▽

-- ==== Sys2Proof/Laws/State.lean ====
section
/-! SUPPORT. What each named update of State leaves in each field, one lemma a field, so that no proof unfolds an update. -/

namespace Sys2Proof.Machine

/-! ## answered -/

@[simp] theorem answered_width (s : State) : (answered s).width = s.width := rfl
@[simp] theorem answered_height (s : State) : (answered s).height = s.height := rfl
@[simp] theorem answered_palsize (s : State) : (answered s).palsize = s.palsize := rfl
@[simp] theorem answered_ctrl (s : State) : (answered s).ctrl = s.ctrl := rfl
@[simp] theorem answered_rowlen (s : State) : (answered s).rowlen = s.rowlen := rfl
@[simp] theorem answered_status (s : State) : (answered s).status = s.status := rfl
@[simp] theorem answered_sinkOpen (s : State) : (answered s).sinkOpen = s.sinkOpen := rfl
@[simp] theorem answered_cause (s : State) : (answered s).cause = s.cause := rfl
@[simp] theorem answered_faultChunk (s : State) : (answered s).faultChunk = s.faultChunk := rfl
@[simp] theorem answered_faultPlane (s : State) : (answered s).faultPlane = s.faultPlane := rfl
@[simp] theorem answered_faultRow (s : State) : (answered s).faultRow = s.faultRow := rfl
@[simp] theorem answered_faultValue (s : State) : (answered s).faultValue = s.faultValue := rfl
@[simp] theorem answered_nplanes (s : State) : (answered s).nplanes = s.nplanes := rfl
@[simp] theorem answered_rowbytes (s : State) : (answered s).rowbytes = s.rowbytes := rfl
@[simp] theorem answered_outlen (s : State) : (answered s).outlen = s.outlen := rfl
@[simp] theorem answered_phase (s : State) : (answered s).phase = s.phase := rfl
@[simp] theorem answered_x (s : State) : (answered s).x = s.x := rfl
@[simp] theorem answered_y (s : State) : (answered s).y = s.y := rfl
@[simp] theorem answered_p (s : State) : (answered s).p = s.p := rfl
@[simp] theorem answered_hr (s : State) : (answered s).hr = s.hr := rfl
@[simp] theorem answered_hg (s : State) : (answered s).hg = s.hg := rfl
@[simp] theorem answered_hb (s : State) : (answered s).hb = s.hb := rfl
@[simp] theorem answered_rlc (s : State) : (answered s).rlc = s.rlc := rfl
@[simp] theorem answered_formLenOff (s : State) : (answered s).formLenOff = s.formLenOff := rfl
@[simp] theorem answered_bodyLenOff (s : State) : (answered s).bodyLenOff = s.bodyLenOff := rfl
@[simp] theorem answered_bodyStart (s : State) : (answered s).bodyStart = s.bodyStart := rfl
@[simp] theorem answered_bodyLen (s : State) : (answered s).bodyLen = s.bodyLen := rfl
@[simp] theorem answered_fileLen (s : State) : (answered s).fileLen = s.fileLen := rfl
@[simp] theorem answered_rasterWidth (s : State) : (answered s).rasterWidth = s.rasterWidth := rfl
@[simp] theorem answered_rasterHeight (s : State) : (answered s).rasterHeight = s.rasterHeight := rfl
@[simp] theorem answered_pix (s : State) : (answered s).pix = s.pix := rfl
@[simp] theorem answered_pal (s : State) : (answered s).pal = s.pal := rfl
@[simp] theorem answered_pln (s : State) : (answered s).pln = s.pln := rfl
@[simp] theorem answered_rowin (s : State) : (answered s).rowin = s.rowin := rfl
@[simp] theorem answered_rowout (s : State) : (answered s).rowout = s.rowout := rfl
@[simp] theorem answered_out (s : State) : (answered s).out = s.out := rfl
@[simp] theorem answered_wpos (s : State) : (answered s).wpos = s.wpos := rfl
@[simp] theorem answered_oracle (s : State) : (answered s).oracle = s.oracle.tail := rfl
@[simp] theorem answered_pending (s : State) : (answered s).pending = s.pending := rfl
@[simp] theorem answered_returned (s : State) : (answered s).returned = s.returned := rfl
@[simp] theorem answered_freeTick (s : State) : (answered s).freeTick = s.freeTick := rfl

/-! ## sinkClose -/

@[simp] theorem sinkClose_width (s : State) : (sinkClose s).width = s.width := rfl
@[simp] theorem sinkClose_height (s : State) : (sinkClose s).height = s.height := rfl
@[simp] theorem sinkClose_palsize (s : State) : (sinkClose s).palsize = s.palsize := rfl
@[simp] theorem sinkClose_ctrl (s : State) : (sinkClose s).ctrl = s.ctrl := rfl
@[simp] theorem sinkClose_rowlen (s : State) : (sinkClose s).rowlen = s.rowlen := rfl
@[simp] theorem sinkClose_status (s : State) : (sinkClose s).status = s.status := rfl
@[simp] theorem sinkClose_sinkOpen (s : State) : (sinkClose s).sinkOpen = false := rfl
@[simp] theorem sinkClose_cause (s : State) : (sinkClose s).cause = s.cause := rfl
@[simp] theorem sinkClose_faultChunk (s : State) : (sinkClose s).faultChunk = s.faultChunk := rfl
@[simp] theorem sinkClose_faultPlane (s : State) : (sinkClose s).faultPlane = s.faultPlane := rfl
@[simp] theorem sinkClose_faultRow (s : State) : (sinkClose s).faultRow = s.faultRow := rfl
@[simp] theorem sinkClose_faultValue (s : State) : (sinkClose s).faultValue = s.faultValue := rfl
@[simp] theorem sinkClose_nplanes (s : State) : (sinkClose s).nplanes = s.nplanes := rfl
@[simp] theorem sinkClose_rowbytes (s : State) : (sinkClose s).rowbytes = s.rowbytes := rfl
@[simp] theorem sinkClose_outlen (s : State) : (sinkClose s).outlen = s.outlen := rfl
@[simp] theorem sinkClose_phase (s : State) : (sinkClose s).phase = s.phase := rfl
@[simp] theorem sinkClose_x (s : State) : (sinkClose s).x = s.x := rfl
@[simp] theorem sinkClose_y (s : State) : (sinkClose s).y = s.y := rfl
@[simp] theorem sinkClose_p (s : State) : (sinkClose s).p = s.p := rfl
@[simp] theorem sinkClose_hr (s : State) : (sinkClose s).hr = s.hr := rfl
@[simp] theorem sinkClose_hg (s : State) : (sinkClose s).hg = s.hg := rfl
@[simp] theorem sinkClose_hb (s : State) : (sinkClose s).hb = s.hb := rfl
@[simp] theorem sinkClose_rlc (s : State) : (sinkClose s).rlc = s.rlc := rfl
@[simp] theorem sinkClose_formLenOff (s : State) : (sinkClose s).formLenOff = s.formLenOff := rfl
@[simp] theorem sinkClose_bodyLenOff (s : State) : (sinkClose s).bodyLenOff = s.bodyLenOff := rfl
@[simp] theorem sinkClose_bodyStart (s : State) : (sinkClose s).bodyStart = s.bodyStart := rfl
@[simp] theorem sinkClose_bodyLen (s : State) : (sinkClose s).bodyLen = s.bodyLen := rfl
@[simp] theorem sinkClose_fileLen (s : State) : (sinkClose s).fileLen = s.fileLen := rfl
@[simp] theorem sinkClose_rasterWidth (s : State) : (sinkClose s).rasterWidth = s.rasterWidth := rfl
@[simp] theorem sinkClose_rasterHeight (s : State) : (sinkClose s).rasterHeight = s.rasterHeight := rfl
@[simp] theorem sinkClose_pix (s : State) : (sinkClose s).pix = s.pix := rfl
@[simp] theorem sinkClose_pal (s : State) : (sinkClose s).pal = s.pal := rfl
@[simp] theorem sinkClose_pln (s : State) : (sinkClose s).pln = s.pln := rfl
@[simp] theorem sinkClose_rowin (s : State) : (sinkClose s).rowin = s.rowin := rfl
@[simp] theorem sinkClose_rowout (s : State) : (sinkClose s).rowout = s.rowout := rfl
@[simp] theorem sinkClose_out (s : State) : (sinkClose s).out = s.out := rfl
@[simp] theorem sinkClose_wpos (s : State) : (sinkClose s).wpos = s.wpos := rfl
@[simp] theorem sinkClose_oracle (s : State) : (sinkClose s).oracle = s.oracle := rfl
@[simp] theorem sinkClose_pending (s : State) : (sinkClose s).pending = s.pending := rfl
@[simp] theorem sinkClose_returned (s : State) : (sinkClose s).returned = s.returned := rfl
@[simp] theorem sinkClose_freeTick (s : State) : (sinkClose s).freeTick = s.freeTick := rfl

△

• _Required work_
For every line above that has "status" in it, copy the line.

• _Exercise result_
@[simp] theorem answered_status (s : State) : (answered s).status = s.status := rfl
@[simp] theorem sinkClose_status (s : State) : (sinkClose s).status = s.status := rfl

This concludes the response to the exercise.